- Stored data:
☆ ☆ ☆
-- ==== Sys2Proof/Machine/Tables.lean ====
section
/-! DEFINITION. The words of the I/O die's tables, as loads return them: the control window and the address-space table
(R296, R297, R353, R358, Tables 17.2, 17.7, 20.1, 20.7). -/

namespace Sys2Proof.Machine

/-- A compute die. -/
def State.die (s : State) (d : Nat) : Die := (s.dies.find d).getD {}

/-- Changes a die. -/
def State.upDie (s : State) (d : Nat) (f : Die → Die) : State := { s with dies := s.dies.put d (f (s.die d)) }

/-- A word of a launch table entry. -/
def Die.entry (d : Die) (n i : Nat) : Word := (d.table.find (8 * n + i)).getD 0

/-- Sets a word of a launch table entry. -/
def State.setEntry (s : State) (die n i : Nat) (v : Word) : State :=
  s.upDie die fun d => { d with table := d.table.put (8 * n + i) v }

/-- What a word of the I/O die's tables is. -/
inductive TableWord where
  | desc (asid i : Nat)
  | launch (die n i : Nat)
  | ring (n i : Nat)
  | aperture (n : Nat)
  | coreDrops (core : Nat)
  | coreFixed (core : Nat)
  | kernFixed (kern : Nat)
  | largeDrops
  | zero
  deriving DecidableEq, Repr

/-- The small core with an index of the counter blocks (Table 17.7). -/
def countedCore (i : Nat) : Nat := i / 25600 * 65536 + i % 25600 / 160 * 256 + i % 160

/-- The table word at a physical address. -/
def tableSlot (pa : Nat) : TableWord :=
  if pa < 0x300001000000 then .desc ((pa - 0x300000000000) / 64) (pa % 64 / 8)
  else
    let o := pa - 0x300001000000
    if decide (0x100000 ≤ o) && decide (o < 0x110000) then .launch ((o - 0x100000) / 0x4000) (o % 0x4000 / 64) (o % 64 / 8)
    else if decide (0x200000 ≤ o) && decide (o < 0x201000) then .ring ((o - 0x200000) / 64) (o % 64 / 8)
    else if decide (0x300000 ≤ o) && decide (o < 0x300800) then .aperture ((o - 0x300000) / 8)
    else if decide (0x400000 ≤ o) && decide (o < 0x400000 + 16 * 102400) then
      let c := countedCore ((o - 0x400000) / 16)
      if o % 16 < 8 then .coreDrops c else .coreFixed c
    else if decide (0x600000 ≤ o) && decide (o < 0x600020) then
      if o % 16 < 8 then .kernFixed ((o - 0x600000) / 16 + 1) else if o < 0x600010 then .largeDrops else .zero
    else .zero

/-- A ring unit's control block. -/
def State.ring (s : State) (n : Nat) : Ring := (s.links.rings.find n).getD {}

/-- A word of a control block as stored. -/
def Ring.word (r : Ring) (i : Nat) : Word := (r.ws.find i).getD 0

/-- The state of a ring: 0 off, 1 running, 2 halted to skip, 3 halted to rekey. -/
def Ring.state (r : Ring) : Nat := (r.word 3).toNat % 4

/-- The value of a table word. -/
def State.tableValue (s : State) (w : TableWord) : Word :=
  match w with
  | .desc asid i => (s.io.asids.find (asid * 8 + i)).getD 0
  | .launch d n i => (s.die d).entry n i
  | .ring n i =>
    let r := s.ring n
    if i = 3 then BitVec.ofNat 64 (r.state + 4 * r.key.isSome.toNat) else r.word i
  | .aperture n => (s.links.apertures.find n).getD 0
  | .coreDrops c => BitVec.ofNat 64 (s.core c).drops
  | .coreFixed c => BitVec.ofNat 64 (s.core c).fixed
  | .kernFixed k => BitVec.ofNat 64 ((s.io.kernels.find k).getD {}).errors
  | .largeDrops => BitVec.ofNat 64 s.io.bigDrops
  | .zero => 0

/-- Whether a table word reads as full: all do, but an empty status word of a launch table entry (R270, R296). -/
def State.tableFull (s : State) (w : TableWord) : Bool :=
  match w with
  | .launch d n 5 => !((s.die d).taken.contains n)
  | _ => true

/-- Whether an address lies in the I/O die's tables. -/
def inTables (pa : Nat) : Bool := tierOf pa == 4 && decide (pa < 2 ^ 57)

/-- Whether an address lies behind the endpoint or in another package. -/
def isFar (pa : Nat) : Bool := tierOf pa == 2 || tierOf pa == 3

/-- Some free words (log 5). -/
def State.freeWords (s : State) : Nat → List Word × State
  | 0 => ([], s)
  | n + 1 =>
    let (v, s) := s.freeWord
    let (vs, s) := s.freeWords n
    (v :: vs, s)

end Sys2Proof.Machine
end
☆ ☆ ☆
- Task prompt: Output the records in full, exactly.

- Task response:
-- ==== Sys2Proof/Machine/Tables.lean ====
section
/-! DEFINITION. The words of the I/O die's tables, as loads return them: the control window and the address-space table
(R296, R297, R353, R358, Tables 17.2, 17.7, 20.1, 20.7). -/

namespace Sys2Proof.Machine

/-- A compute die. -/
def State.die (s : State) (d : Nat) : Die := (s.dies.find d).getD {}

/-- Changes a die. -/
def State.upDie (s : State) (d : Nat) (f : Die → Die) : State := { s with dies := s.dies.put d (f (s.die d)) }

/-- A word of a launch table entry. -/
def Die.entry (d : Die) (n i : Nat) : Word := (d.table.find (8 * n + i)).getD 0

/-- Sets a word of a launch table entry. -/
def State.setEntry (s : State) (die n i : Nat) (v : Word) : State :=
  s.upDie die fun d => { d with table := d.table.put (8 * n + i) v }

/-- What a word of the I/O die's tables is. -/
inductive TableWord where
  | desc (asid i : Nat)
  | launch (die n i : Nat)
  | ring (n i : Nat)
  | aperture (n : Nat)
  | coreDrops (core : Nat)
  | coreFixed (core : Nat)
  | kernFixed (kern : Nat)
  | largeDrops
  | zero
  deriving DecidableEq, Repr

/-- The small core with an index of the counter blocks (Table 17.7). -/
def countedCore (i : Nat) : Nat := i / 25600 * 65536 + i % 25600 / 160 * 256 + i % 160

/-- The table word at a physical address. -/
def tableSlot (pa : Nat) : TableWord :=
  if pa < 0x300001000000 then .desc ((pa - 0x300000000000) / 64) (pa % 64 / 8)
  else
    let o := pa - 0x300001000000
    if decide (0x100000 ≤ o) && decide (o < 0x110000) then .launch ((o - 0x100000) / 0x4000) (o % 0x4000 / 64) (o % 64 / 8)
    else if decide (0x200000 ≤ o) && decide (o < 0x201000) then .ring ((o - 0x200000) / 64) (o % 64 / 8)
    else if decide (0x300000 ≤ o) && decide (o < 0x300800) then .aperture ((o - 0x300000) / 8)
    else if decide (0x400000 ≤ o) && decide (o < 0x400000 + 16 * 102400) then
      let c := countedCore ((o - 0x400000) / 16)
      if o % 16 < 8 then .coreDrops c else .coreFixed c
    else if decide (0x600000 ≤ o) && decide (o < 0x600020) then
      if o % 16 < 8 then .kernFixed ((o - 0x600000) / 16 + 1) else if o < 0x600010 then .largeDrops else .zero
    else .zero

/-- A ring unit's control block. -/
def State.ring (s : State) (n : Nat) : Ring := (s.links.rings.find n).getD {}

/-- A word of a control block as stored. -/
def Ring.word (r : Ring) (i : Nat) : Word := (r.ws.find i).getD 0

/-- The state of a ring: 0 off, 1 running, 2 halted to skip, 3 halted to rekey. -/
def Ring.state (r : Ring) : Nat := (r.word 3).toNat % 4

/-- The value of a table word. -/
def State.tableValue (s : State) (w : TableWord) : Word :=
  match w with
  | .desc asid i => (s.io.asids.find (asid * 8 + i)).getD 0
  | .launch d n i => (s.die d).entry n i
  | .ring n i =>
    let r := s.ring n
    if i = 3 then BitVec.ofNat 64 (r.state + 4 * r.key.isSome.toNat) else r.word i
  | .aperture n => (s.links.apertures.find n).getD 0
  | .coreDrops c => BitVec.ofNat 64 (s.core c).drops
  | .coreFixed c => BitVec.ofNat 64 (s.core c).fixed
  | .kernFixed k => BitVec.ofNat 64 ((s.io.kernels.find k).getD {}).errors
  | .largeDrops => BitVec.ofNat 64 s.io.bigDrops
  | .zero => 0

/-- Whether a table word reads as full: all do, but an empty status word of a launch table entry (R270, R296). -/
def State.tableFull (s : State) (w : TableWord) : Bool :=
  match w with
  | .launch d n 5 => !((s.die d).taken.contains n)
  | _ => true

/-- Whether an address lies in the I/O die's tables. -/
def inTables (pa : Nat) : Bool := tierOf pa == 4 && decide (pa < 2 ^ 57)

/-- Whether an address lies behind the endpoint or in another package. -/
def isFar (pa : Nat) : Bool := tierOf pa == 2 || tierOf pa == 3

/-- Some free words (log 5). -/
def State.freeWords (s : State) : Nat → List Word × State
  | 0 => ([], s)
  | n + 1 =>
    let (v, s) := s.freeWord
    let (vs, s) := s.freeWords n
    (v :: vs, s)

end Sys2Proof.Machine
end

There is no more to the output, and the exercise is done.